Workflow Design
Guides the user through designing graph-based workflows for AI agents. Based on "Principles of Building AI Agents" (Bhagwat & Gienow, 2025), Part IV: Graph-Based Workflows (Chapters 12-16).
When to use
Use this skill when the user needs to:
-
Break down a complex agent task into structured workflow steps
-
Design branching, chaining, and merging logic
-
Plan human-in-the-loop suspend/resume points
-
Set up streaming for real-time progress updates
-
Design observability and tracing for workflows
Instructions
Step 1: Understand the Process
Use the AskUserQuestion tool to gather context:
-
What is the end-to-end process? (describe the full flow)
-
Is the agent too unpredictable for the task? (if yes, workflows add structure)
-
Are there steps that must happen in a specific order?
-
Are there steps that can run in parallel?
-
Are there points where human input is needed?
-
Does the user need real-time progress updates?
Read any existing spec documents before proceeding.
Key principle: Use workflows when agents are too unpredictable.
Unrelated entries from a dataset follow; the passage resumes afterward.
-- ==== Sys2Proof/Machine/PairStack.lean ====
section
/-! DEFINITION. Chapter 16: the health grade and the claim, HELLO and link sessions, the state copy, takeover and yield,
keepalives and stack frames, the stack master. -/
namespace Sys2Proof.Machine

/-! ### The health grade (R409, Table 16.1) -/

/-- The sub-ports that are enabled, as (port, sub-port). -/
def Chip.enabledSubs (c : Chip) : List (Nat × Nat) :=
  (List.range 16).flatMap fun p => ((List.range 4).filter fun b => c.subExists p b && c.subEnabled p b).map fun b => (p, b)

/-- A lane of an enabled port has been retired. -/
def Chip.laneLost (c : Chip) : Bool :=
  c.enabledSubs.any (fun x => (c.lanesOf x.1 x.2).any fun l => (c.faultChan 0 l).retired) ||
    (List.range 3).any fun i => c.subEnabled (16 + i) 0 && c.linkLanes i < 4

/-- Table 16.1: the conditions in the order of their bits. -/
def Chip.conditions (c : Chip) : List Bool :=
  [c.getB F.PRS_CTL_unfit [],
    !c.holding && c.prs.peerClaim ≠ 0 && c.prs.link ≠ 4,
    c.enabledSubs.any fun x => !c.portUp x.1 x.2,
    !c.pan.downPorts.isEmpty,
    c.laneLost,
    c.prs.fecBad,
    (List.range 4).any fun q => ((quadPans q).filter fun j => c.panHome j = 0).length < 5,
    c.entFailed,
    (List.range 4).any fun q => c.getF F.LAD_Q_STAT_in_service [q] < 64,
    c.getF F.MEM_PC_RET_LO_retired [] ≠ 0 || c.getF F.MEM_PC_RET_HI_retired [] ≠ 0,
    (List.range 2).any fun i => c.subEnabled (16 + i) 0 && !c.prs.linkUp.contains i,
    (List.range 4).any fun q => (quadPans q).all fun j => !(c.panHome j = 1 && SMap.get (fun _ => true) c.pan.tested j)]

/-- PRS_HEALTH.cond. -/
def Chip.condBits (c : Chip) : Nat := (c.conditions.mapIdx fun i b => b2n b * 2 ^ i).foldl (· + ·) 0

/-- The grade that the conditions allow. -/
def Chip.gradeNow (c : Chip) : Nat :=
  ((c.conditions.zip [0, 0, 2, 2, 3, 3, 4, 4, 5, 5, 5, 6]).map fun x => if x.1 then x.2 else 7).foldl min 7

/-- The grade changes; its event carries PRS_HEALTH. -/
def Chip.setGrade (c : Chip) (g : Nat) : Chip :=
  (c.modPrs fun p => { p with grade := g }).raise Ev.GRADE 0x601 [(4, c.condBits + 4096 * g)]

/-- The monitor of the health conditions looks at them, with the FEC condition as measured: each grade that they do not allow
breaks its hold (R409). It looks with each GRADE_FALL and GRADE_RISE (log entry 33). -/
def Chip.watchGrade (c : Chip) (fec : Bool) : Chip :=
  let c := c.modPrs fun p => { p with fecBad := fec }
  let g := c.gradeNow
  c.modPrs fun p => { p with
  held := (List.range 8).foldl (fun m k =>
    SMap.set (fun _ => none) m k (if k ≤ g then some ((SMap.get (fun _ => none) m k).getD c.now) else none)) p.held }

/-- The instant at which the conditions have allowed grade `k` for 100 ms without a break. -/
def Chip.riseAt (c : Chip) (k : Nat) : Option Nat :=
  (SMap.get (fun _ => none) c.prs.held k).map (· + 100000000)

/-- GRADE_FALL: a lower grade takes effect; `fec` is the FEC condition as measured. -/
def execGradeFall (fec : Bool) := lift fun c =>
  if !c.powered then c
  else
    let c := c.watchGrade fec
    (c.when (c.gradeNow < c.prs.grade) fun c => c.setGrade c.gradeNow).trackDefer

/-- GRADE_RISE: a higher grade has held for 100 ms; the highest that has then takes effect. -/
def execGradeRise (fec : Bool) := lift fun c =>
  if !c.running then c
  else
    let c := c.watchGrade fec
    match c.riseAt (c.prs.grade + 1) with
    | none => c
    | some t =>
      let c := c.reachElapsed t
      let g := ((List.range 8).filter fun k => (c.riseAt k).any (· ≤ c.now)).foldl max 0
      (c.setGrade g).trackDefer

/-! ### The claim (R410, R411) -/

/-- The claim frame of the sideband. -/
def claimFrame (claim status : Nat) : Bytes :=
  let body : Bytes := [BitVec.ofNat 8 claim, BitVec.ofNat 8 status]
  0xD5 :: body ++ beBytes 2 (crc16 0x1021 0xFFFF body).toNat

/-- The status byte that goes with the claim. -/
def Chip.claimStatus (c : Chip) : Nat :=
  b2n c.holding + 2 * b2n c.inService + 4 * b2n c.prs.yieldAt.isSome + 16 * c.prs.sideSeq

/-- R411: a control word on the pair link, with the claim and its status; none while the link has no lanes up. -/
def Chip.claimWord (c : Chip) : Chip :=
  c.when (c.getB F.LNK_LINK_STAT_up [2]) fun c =>
    c.emit (.claimWord (BitVec.ofNat 8 c.publishedClaim) (BitVec.ofNat 8 c.claimStatus))

/-- CLAIM_FRAME_SEND. The control words of the pair link carry the claim as well. -/
def execClaimFrameSend := lift fun c =>
  if !c.powered then c
  else
    let status := c.claimStatus
    let c := c.claimWord.modPrs fun p => { p with sideSeq := (p.sideSeq + 1) % 16 }
    c.emit (.claimTx (claimFrame c.publishedClaim status))

/-- The peer's claim as it arrives over one of the two paths. -/
def Chip.peerClaimed (c : Chip) (pairLink : Bool) (claim status : Nat) : Chip :=
  (c.modPrs fun p => { p with
    peerClaim := claim, peerSrc := if pairLink then 1 else 2, peerHolding := bit status 0, peerPresent := true,
    heardSide := if pairLink then p.heardSide else c.now }).trackDefer

/-- CLAIM_FRAME_RECEIVE: a claim frame of the sideband, or the claim and status of the pair link. A bad frame is
ignored. -/
def execClaimFrameReceive (pairLink : Bool) (frame : Bytes) := lift fun c =>
  let claim := (frame.getD 1 0).toNat
  let status := (frame.getD 2 0).toNat
  let good := if pairLink then frame.length = 3 && c.getB F.LNK_LINK_STAT_up [2] else frame = claimFrame claim status
  if !c.powered || !good then c
  else c.peerClaimed pairLink claim status

/-- The peer claim is taken as 0x00. -/
def Chip.peerSilent (c : Chip) : Chip :=
  (c.modPrs fun p => { p with peerClaim := 0, peerSrc := 0, peerHolding := false, peerPresent := false }).trackDefer

/-- PEER_ABSENT: no pair signal, and no valid frame for 1 ms. -/
def execPeerAbsent := lift fun c =>
  if !c.powered || c.getB F.LNK_LINK_STAT_up [2] then c else (c.reachElapsed (c.prs.heardSide + 1000000)).peerSilent

/-- REVERT_EXPIRY: the deferring part publishes its own claim. -/
def execRevertExpiry := lift fun c =>
  match c.prs.deferSince with
  | some t =>
    if c.deferring && c.deferHolds && c.getB F.PRS_PAIR_CFG_revert_en [] then
      ((c.reachElapsed (t + c.getF F.PRS_PAIR_CFG_revert_hold [] * 1000000000)).modPrs fun p =>
        { p with reverted := true }).trackDefer
    else c
  | none => c

/-! ### HELLO and sessions (R412, R413, R423) -/

/-- The key slot that a link's session keys come from, when it names a DERIVE key with a use left. -/
def Chip.linkKey (c : Chip) (i : Nat) : Option Nat :=
  match if i = 2 then c.prs.pairKey else c.prs.stackKey with
  | some h => if c.checkUse h 2 = 0 then some (slotOf h) else none
  | none => none

/-- The part's own HELLO on a link. -/
def Chip.ownHello (c : Chip) (i : Nat) (salt : BitVec 96) : PeerHello := {
  deviceId := Config.deviceId, stack := c.getF F.PRS_STACK_CFG_stack [], domain := c.getF F.PRS_STACK_CFG_domain [],
  stackId := c.prs.straps, pairRole := c.prs.pairRole,
  ownerHash := BitVec.ofNat 64 (c.ownerHash.toNat / 2 ^ 320),
  kcv := match c.linkKey i with
    | some k => slotKcv (c.slot k)
    | none => 0,
  salt := salt }

/-- The check of a HELLO (R412), or of a Runner link's (R423): its neighbour's STACK_ID must not be that of another device that is
present in the ring, or that of another neighbour (log entry 34). -/
def Chip.helloPasses (c : Chip) (i : Nat) (a b : PeerHello) : Bool :=
  a.stack = b.stack && a.domain = b.domain && a.ownerHash = b.ownerHash && a.kcv = b.kcv && a.kcv ≠ 0 &&
    if i = 2 then (a.stackId ^^^ b.stackId) = 1 && a.pairRole ≠ b.pairRole
    else
      a.stackId ≠ b.stackId && (!(c.member b.stackId).present || (c.member b.stackId).device = b.deviceId) &&
        match SMap.get (fun _ => none) c.prs.neighbours (1 - i) with
        | some (id, dev) => id ≠ b.stackId || dev = b.deviceId
        | none => true

/-- A session key (R413). -/
def Chip.sessionKey (c : Chip) (i k : Nat) (a b : PeerHello) : BitVec 256 :=
  let s := c.slot k
  let label := if i = 2 then "YL-PAIR-LINK" else "YL-RUNNER-LINK"
  BitVec.ofNat 256 (kdf s.klen s.key (ascii label ++ [0] ++ beBytes 12 a.salt.toNat ++ beBytes 12 b.salt.toNat ++
    beBytes 8 a.deviceId.toNat) 256)

/-- A slot has the uses of a session's two derivations left; without them no session starts (DESIGN CHOICE, log entry 34). -/
def Chip.canDerive (c : Chip) (k : Nat) : Bool := 2 ≤ (c.slot k).count

/-- The session that two HELLOs give under the key of slot `k`. -/
def Chip.sessionOf (c : Chip) (i k : Nat) (own peer : PeerHello) : LinkSession := {
  txKey := c.sessionKey i k own peer, rxKey := c.sessionKey i k peer own, txSalt := own.salt, rxSalt := peer.salt }

/-- A link's session starts, after the two derivations of key sequencer engine 1 (R332), each counted on the slot. -/
def Chip.sessionStart (c : Chip) (i k gen : Nat) (keys : LinkSession) (peerId : Nat) (peerDev : DWord) : Chip :=
  let was := c.prs.linkUp.contains i
  let derive := fun (c : Chip) => (c.when ((c.slot k).generation = gen) fun c => c.useKey k).bump F.KSQ_RUN_CNT_count []
  let c := derive (derive c)
  let c := c.modPrs fun p => { p with
    sessions := SMap.set (fun _ => none) p.sessions i (some keys), linkUp := p.linkUp.filter (· ≠ i) ++ [i] }
  if i = 2 then c
  else
    let c := c.modPrs fun p => { p with neighbours := SMap.set (fun _ => none) p.neighbours i (some (peerId, peerDev)) }
    c.when (!was) fun c => c.raise Ev.STACK_LINK (0x620 + i)

/-! ### The state copy (R415 to R418) -/

/-- The keys at which two tables differ. -/
def diffKeys {α : Type} [DecidableEq α] (d : Nat → α) (a b : SMap α) : List Nat :=
  (a.map (·.1) ++ (b.map (·.1)).filter fun k => !(a.map (·.1)).contains k).filter fun k => SMap.get d a k ≠ SMap.get d b k

/-- R269: the hit bits of an entry, hit and idle, are not copied. -/
def FwdEntry.copied (e : FwdEntry) : FwdEntry := { e with hit := false, idle := false }

/-- The tables that the copy carries, as they stand. -/
def Chip.snapshot (c : Chip) : CopySnap := {
  slots := c.vlt.slots, sas := c.sax.sas, channels := c.sax.channels, fwd := c.fwd.table.map fun x => (x.1, x.2.map FwdEntry.copied), meters := c.slu.meters,
  shapers := c.slu.qshapers, cshapers := c.slu.cshapers }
Workflows define explicit branching, parallel execution, checkpoints, and tracing.
Step 2: Workflow Primitives
Teach the four workflow primitives and map the user's process to them:
Workflow Primitives
1. Chaining (Sequential)
Steps run one after another. Each step has access to the previous step's output.
- Use when: step B depends on step A's result
- Example: Extract data → Validate → Transform → Store
2. Branching (Parallel)
Multiple steps run simultaneously on the same input.
- Use when: independent analyses of the same data
- Example: Analyze sentiment + Extract entities + Classify topic (all in parallel)
3. Merging (Convergence)
Combine results from multiple branches into a single output.
- Use when: parallel branches need to produce a unified result
- Example: Combine sentiment + entities + topic into a single report
4. Conditions (Decision Points)
Route to different steps based on intermediate results.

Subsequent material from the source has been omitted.